2. the total k vector is not conserved in a photoemission process. The in-plane k-vector, i.e. parallel to the surface of emission, is conserved, but the perpendicular, or out-of-plane k-vector is not. We can already see this from reflection photoemission, where perpendicular momentum depends on whatever's left of the photon energy after a photoelectron leaves the bulk material. This applies even for emission from the Γ-point. (the photon momentum doesn't count in photoemission since it is typically minuscule when compared to the electronic momentum).

Zz.

 

[DrDu]

I'm not sure I understand this.

1. setting k=0 means that one is emitting from only electrons at the Γ point. This is only true if you have a material that has the Fermi level right at this point. This is obviously not true for metals which has an occupied band all the way to the Fermi energy. If this is a toy-model, then having the Fermi level right at k=0 and having an emission just from that point means that this state is not only discrete, but it is also singular (as in single, not as in a mathematical pole). This toy model does not represent a typical metal.

2. the total k vector is not conserved in a photoemission process. The in-plane k-vector, i.e. parallel to the surface of emission, is conserved, but the perpendicular, or out-of-plane k-vector is not. We can already see this from reflection photoemission, where perpendicular momentum depends on whatever's left of the photon energy after a photoelectron leaves the bulk material. This applies even for emission from the Γ-point. (the photon momentum doesn't count in photoemission since it is typically minuscule when compared to the electronic momentum).

Zz.

ad 1. I was talking about setting the k vector of the EM field to 0, not that of the electron. This is what you also assume in your last sentence of 2. However, I avoided to speak of the photon momentum, as we want to show that the photoelectric effect occurs also without quantizing the EM field.
ad. 2. The k vector I was talking about is the crystal momentum of the electron, not its total momentum. Obviously crystal momentum is only defined for an electron inside the crystal.

 

[ZapperZ]

ad 1. I was talking about setting the k vector of the EM field to 0, not that of the electron. This is what you also assume in your last sentence of 2. However, I avoided to speak of the photon momentum, as we want to show that the photoelectric effect occurs also without quantizing the EM field.

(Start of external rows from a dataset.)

-- ==== Sys2Proof/Proofs/Turns.lean ====
section
/-! PROOFS. What one claim's part of a rise of the level leaves (R40, R49). -/

namespace Sys2Proof.Machine

/-! ### What one claim's part of a rise leaves (R40, R49) -/

/-- The claims that the part of one load in a rise reaches. -/
def turn (id : Fin 7) : Scope := { mons := heard, loads := (· ∈ ownersReach id) }

theorem yieldOne_within {s : State} (o : s.Ok) (id : Fin 7) :
    s.broker.followed False (s.yieldOne id).broker
      ∧ ∀ j, j ∉ ownersReach id → (s.claim j).stirs ((s.yieldOne id).claim j) := by
  obtain ⟨n, w⟩ := waitWithin_exists s
  obtain ⟨-, -, tended⟩ := yieldOne_tends (k := turn id) (n := n) (fun _ h => h) s id (fun _ m => m) o w
  exact ⟨tended.levels, fun j m => tended.claims j m⟩

/-- The end of a contest is told to the owners of the heater, the pump and the lights only (R40). -/
theorem lostToLevel_untold {id : Fin 7} (h : id = loadPad ∨ ∃ ch, id = loadMotor ch) (s : State) {r : Reply} (lost : r ≠ .granted) :
    s.lostToLevel id r = s := by
  have deaf : id = 1 ∨ id = 3 ∨ id = 4 := by
    rcases h with rfl | ⟨ch, rfl⟩
    · exact .inl rfl
    · match ch with
      | 0 => exact .inr (.inl rfl)
      | 1 => exact .inr (.inr rfl)
  unfold State.lostToLevel State.report
  cases r with
  | granted => exact absurd rfl lost
  | lost => rcases deaf with rfl | rfl | rfl <;> rfl
  | waits => rcases deaf with rfl | rfl | rfl <;> rfl
  | _ => rfl

theorem lossReply_ne (c : Claim) : c.lossReply ≠ .granted := by
  unfold Claim.lossReply
  split <;> nofun

theorem yieldOne_eq (s : State) (id : Fin 7) :
    s.yieldOne id = if s.rankYields id = false then s
      else match (s.claim id).st with
        | .held => s.yieldHeld id
        | .contest => (s.putClaim id (s.claim id).lose).lostToLevel id (s.claim id).lossReply
        | _ => s := by
  unfold State.yieldOne
  cases s.rankYields id <;> rfl

/-- A contest that ends in a rise, of an owner that is not told. -/
theorem yieldOne_untold {s : State} {id : Fin 7} (h : id = loadPad ∨ ∃ ch, id = loadMotor ch) (away : (s.claim id).st ≠ .held) :
    Shared s (s.yieldOne id) := by
  rw [yieldOne_eq]
  refine Shared.ite (Shared.refl s) ?_
  split
  · next held => exact absurd held away
  · rw [lostToLevel_untold h _ (lossReply_ne _)]
    exact putClaim_shared s id _
  · exact Shared.refl s

theorem lostToLevel_lights (s : State) (g : Fin 2) {r : Reply} (lost : r ≠ .granted) : Lit s (s.lostToLevel (loadLights g) r) := by
  have not : loadLights g ≠ 0 := by decide +revert
  have yields : (s.lostToLevel (loadLights g) .lost) = s.lightsYield g := by
    match g with
    | 0 => rfl
    | 1 => rfl
  cases r with
  | granted => exact absurd rfl lost
  | lost =>
    rw [yields]
    exact requestEnds_lit s g _
  | waits =>
    have same : s.lostToLevel (loadLights g) .waits = s := if_neg not
    rw [same]
    exact Lit.refl s
  | _ => exact Lit.refl s

theorem yieldOne_lights (s : State) (g : Fin 2) : Lit s (s.yieldOne (loadLights g)) := by
  have yields : s.yieldHeld (loadLights g) = (s.complete (loadLights g)).lightsYield g := by
    match g with
    | 0 => rfl
    | 1 => rfl
  rw [yieldOne_eq]
  refine Lit.ite (Lit.refl s) ?_
  split
  · rw [yields]
    exact (complete_shared s _).lit.trans (requestEnds_lit _ g _)
  · exact (putClaim_shared s _ _).lit.trans (lostToLevel_lights _ g (lossReply_ne _))
  · exact Lit.refl s

theorem motionYields_only (s : State) (ch : Fin 2) : Only ch s (s.motionYields ch) := by
  unfold State.motionYields
  dsimp only
  split
  · exact brake_only s ch _ _ _
  · exact (complete_shared s _).only
  · exact (complete_shared s _).only
  · split
    · exact (complete_shared s _).only
    · exact (complete_shared s _).only
    · exact (release_shared s _).only
  · exact (release_shared s _).only

theorem yieldOne_motor (s : State) (ch : Fin 2) :
    Moved s (s.yieldOne (loadMotor ch)) ∧ Only ch s (s.yieldOne (loadMotor ch)) := by
  by_cases held : (s.claim (loadMotor ch)).st = .held
  · have yields : s.yieldHeld (loadMotor ch) = s.motionYields ch := by
      match ch with
      | 0 => rfl
      | 1 => rfl
    rw [yieldOne_eq, held, yields]
    exact ⟨Moved.ite (Moved.refl s) (motionYields_moved s ch), Only.ite (Only.refl s) (motionYields_only s ch)⟩
  · have shared := yieldOne_untold (.inr ⟨ch, rfl⟩) held
    exact ⟨shared.moved, shared.only⟩

theorem yieldOne_heater (s : State) : Warm s (s.yieldOne loadHeater) := by
  rw [yieldOne_eq]
  refine Warm.ite (Warm.refl s) ?_
  split
  · exact (complete_shared s _).warm.trans (heaterYields_warm _)
  · refine (putClaim_shared s loadHeater (s.claim loadHeater).lose).warm.trans ?_
    cases e : (s.claim loadHeater).lossReply with
    | granted => exact absurd e (lossReply_ne _)
    | lost => exact heaterLost_warm _
    | waits => exact (heaterWaits_shared _).warm
    | _ => exact Warm.refl _
  · exact Warm.refl s

theorem yieldOne_pad (s : State) : Warm s (s.yieldOne loadPad) := by
  by_cases held : (s.claim loadPad).st = .held
  · rw [yieldOne_eq, held]
    exact Warm.ite (Warm.refl s) (padYields_warm s)
  · exact (yieldOne_untold (.inl rfl) held).warm

theorem yieldOne_pump (s : State) : Wet s (s.yieldOne loadPump) := by
  rw [yieldOne_eq]
  refine Wet.ite (Wet.refl s) ?_
  split
  · exact pumpYields_wet s
  · refine (putClaim_shared s loadPump (s.claim loadPump).lose).wet.trans ?_
    cases e : (s.claim loadPump).lossReply with
    | granted => exact absurd e (lossReply_ne _)
    | lost => exact pumpLost_wet _
    | _ => exact Wet.refl _
  · exact Wet.refl s

theorem Warm.water {s t : State} (h : Warm s t) : t.water = s.water := Shared.water (s := { s with climate := t.climate, cell := t.cell }) h

theorem Moved.water {s t : State} (h : Moved s t) : t.water = s.water := Shared.water (s := { s with motion := t.motion, lights := t.lights }) h

theorem Wet.motion {s t : State} (h : Wet s t) : t.motion = s.motion :=
  Shared.motion (s := { s with water := t.water, climate := t.climate, cell := t.cell }) h

theorem Lit.motion {s t : State} (h : Lit s t) : t.motion = s.motion := Shared.motion (s := { s with lights := t.lights }) h

/-- The loads by their owners (R30). -/
theorem load_cases (id : Fin 7) :
    id = loadHeater ∨ id = loadPad ∨ id = loadPump ∨ (∃ ch, id = loadMotor ch) ∨ ∃ g, id = loadLights g := by
  decide +revert

section
variable (s : State) (id : Fin 7)

theorem yieldOne_water (not : id ≠ loadPump) : (s.yieldOne id).water = s.water := by
  rcases load_cases id with rfl | rfl | e | ⟨ch, rfl⟩ | ⟨g, rfl⟩
  · exact (yieldOne_heater s).water
  · exact (yieldOne_pad s).water
  · exact absurd e not
  · exact (yieldOne_motor s ch).1.water
  · exact (yieldOne_lights s g).moved.water

theorem yieldOne_chan (ch : Fin 2) (not : id ≠ loadMotor ch) : (s.yieldOne id).chan ch = s.chan ch := by
  rcases load_cases id with rfl | rfl | rfl | ⟨o, rfl⟩ | ⟨g, rfl⟩
  · exact chan_of_motion ((yieldOne_heater s).wet.motion) ch
  · exact chan_of_motion ((yieldOne_pad s).wet.motion) ch
  · exact chan_of_motion ((yieldOne_pump s).motion) ch
  · exact (yieldOne_motor s o).2.other ch fun e => not (e ▸ rfl)
  · exact chan_of_motion ((yieldOne_lights s g).motion) ch

end

/-! ### The parts of several loads in turn -/

section
variable (l : List (Fin 7)) (s : State)

theorem turns_water (away : loadPump ∉ l) : (l.foldl State.yieldOne s).water = s.water := by
  induction l generalizing s with
  | nil => rfl
  | cons id ids ih =>
    obtain ⟨not, rest⟩ := List.ne_and_not_mem_of_not_mem_cons away
    exact (ih (s.yieldOne id) rest).trans (yieldOne_water s id not.symm)

theorem turns_chan (ch : Fin 2) (away : loadMotor ch ∉ l) : (l.foldl State.yieldOne s).chan ch = s.chan ch := by
  induction l generalizing s with
  | nil => rfl
  | cons id ids ih =>
    obtain ⟨not, rest⟩ := List.ne_and_not_mem_of_not_mem_cons away
    exact (ih (s.yieldOne id) rest).trans (yieldOne_chan s id ch not.symm)

variable {s} (o : s.Ok)
include o

theorem turns_stir : (l.foldl State.yieldOne s).Ok ∧ s.broker.followed False (l.foldl State.yieldOne s).broker
    ∧ ∀ j, (∀ id ∈ l, j ∉ ownersReach id) → (s.claim j).stirs ((l.foldl State.yieldOne s).claim j) := by
  induction l generalizing s with
  | nil => exact ⟨o, Broker.followed_same _ rfl rfl rfl, fun j _ => .inl rfl⟩
  | cons id ids ih =>
    obtain ⟨levels, stirs⟩ := yieldOne_within o id
    obtain ⟨ok, levels', stirs'⟩ := ih (yieldOne_withholds s id o).1
    exact ⟨ok, Broker.followed_trans levels levels', fun j away =>
      Claim.stirs_trans (stirs j (away id (.head _))) (stirs' j fun i m => away i (.tail _ m))⟩

end

end Sys2Proof.Machine
end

But is this realistic? Having k=0 for EM wave means that... er... there's no wave?

In the last sentence, I did not assume that it is zero. I emphasized that the photon's momentum doesn't participate in the momentum of the photoelectrons. This has been rigorously worked out, and I can try and dig a reference for you if this is needed.

ad. 2. The k vector I was talking about is the crystal momentum of the electron, not its total momentum. Obviously crystal momentum is only defined for an electron inside the crystal.

So what is this process that you claim that momentum is conserved? I assumed that since we're talking about photoemission, that this is the process. The in-plane momentum of the electrons in the crystal is conserved upon emission. The out-of-plane momentum of the electrons does not. It is why we can map the band structure of the electrons in the crystal using ARPES.

Zz.

 

[DrDu]

Ok, let's try to x this out: A Bloch wave can be written as $\psi_{nk}(r)=u_n(r) \exp(ikr)$ where $u_n(r)$ has the periodicity of the lattice.
The coupling to the field is $W=e/m\;\{A,p\}$, where $A=A_0 \exp(iqr)$ is the vector potential of the EM field, e electric charge of an electron and p the electronic momentum operator $p=-i\hbar \nabla$.
As q is much smaller then the inverse lattice spacing, the transition amplitude is
$\langle n'k'| W |n k\rangle \approx -\frac{eA_0}{m} \left(\int_\mathrm{EC} d^3r (u^*_{n'k'} i\hbar\nabla u_{nk}-u_{nk} i\hbar\nabla u^*_{n'k'}) \right) \sum_\mathrm{R} \exp(i (k+q-k')R)$, where the integration is over the elementary cell and the sum over all lattice vectors. The latter gives a Kronecker delta $\delta_{k', k+q}$. Now q is usually much smaller than k so that we can simply set $k'\approx k$, which is what I meant.
Hence the transition amplitude can be calculated from the periodic functions $u_{nk}(r)$ with fixed k. The u functions are eigenvalues of the hamiltonian
$H_k=-\frac{1}{2m} (p-i\hbar k)^2 +V(r)$ which only has a discrecte spectrum for fixed k whose eigenvalues are labeled by n.

 

[ZapperZ]

Ok, let's try to x this out: A Bloch wave can be written as $\psi_{nk}(r)=u_n(r) \exp(ikr)$ where $u_n(r)$ has the periodicity of the lattice.
The coupling to the field is $W=e/m\;\{A,p\}$, where $A=A_0 \exp(iqr)$ is the vector potential of the EM field, e electric charge of an electron and p the electronic momentum operator $p=-i\hbar \nabla$.
As q is much smaller then the inverse lattice spacing, the transition amplitude is
$\langle n'k'| W |n k\rangle \approx -\frac{eA_0}{m} \left(\int_\mathrm{EC} d^3r (u^*_{n'k'} i\hbar\nabla u_{nk}-u_{nk} i\hbar\nabla u^*_{n'k'}) \right) \sum_\mathrm{R} \exp(i (k+q-k')R)$, where the integration is over the elementary cell and the sum over all lattice vectors. The latter gives a Kronecker delta $\delta_{k', k+q}$. Now q is usually much smaller than k so that we can simply set $k'\approx k$, which is what I meant.
Hence the transition amplitude can be calculated from the periodic functions $u_{nk}(r)$ with fixed k. The u functions are eigenvalues of the hamiltonian
$H_k=-\frac{1}{2m} (p-i\hbar k)^2 +V(r)$ which only has a discrecte spectrum for fixed k whose eigenvalues are labeled by n.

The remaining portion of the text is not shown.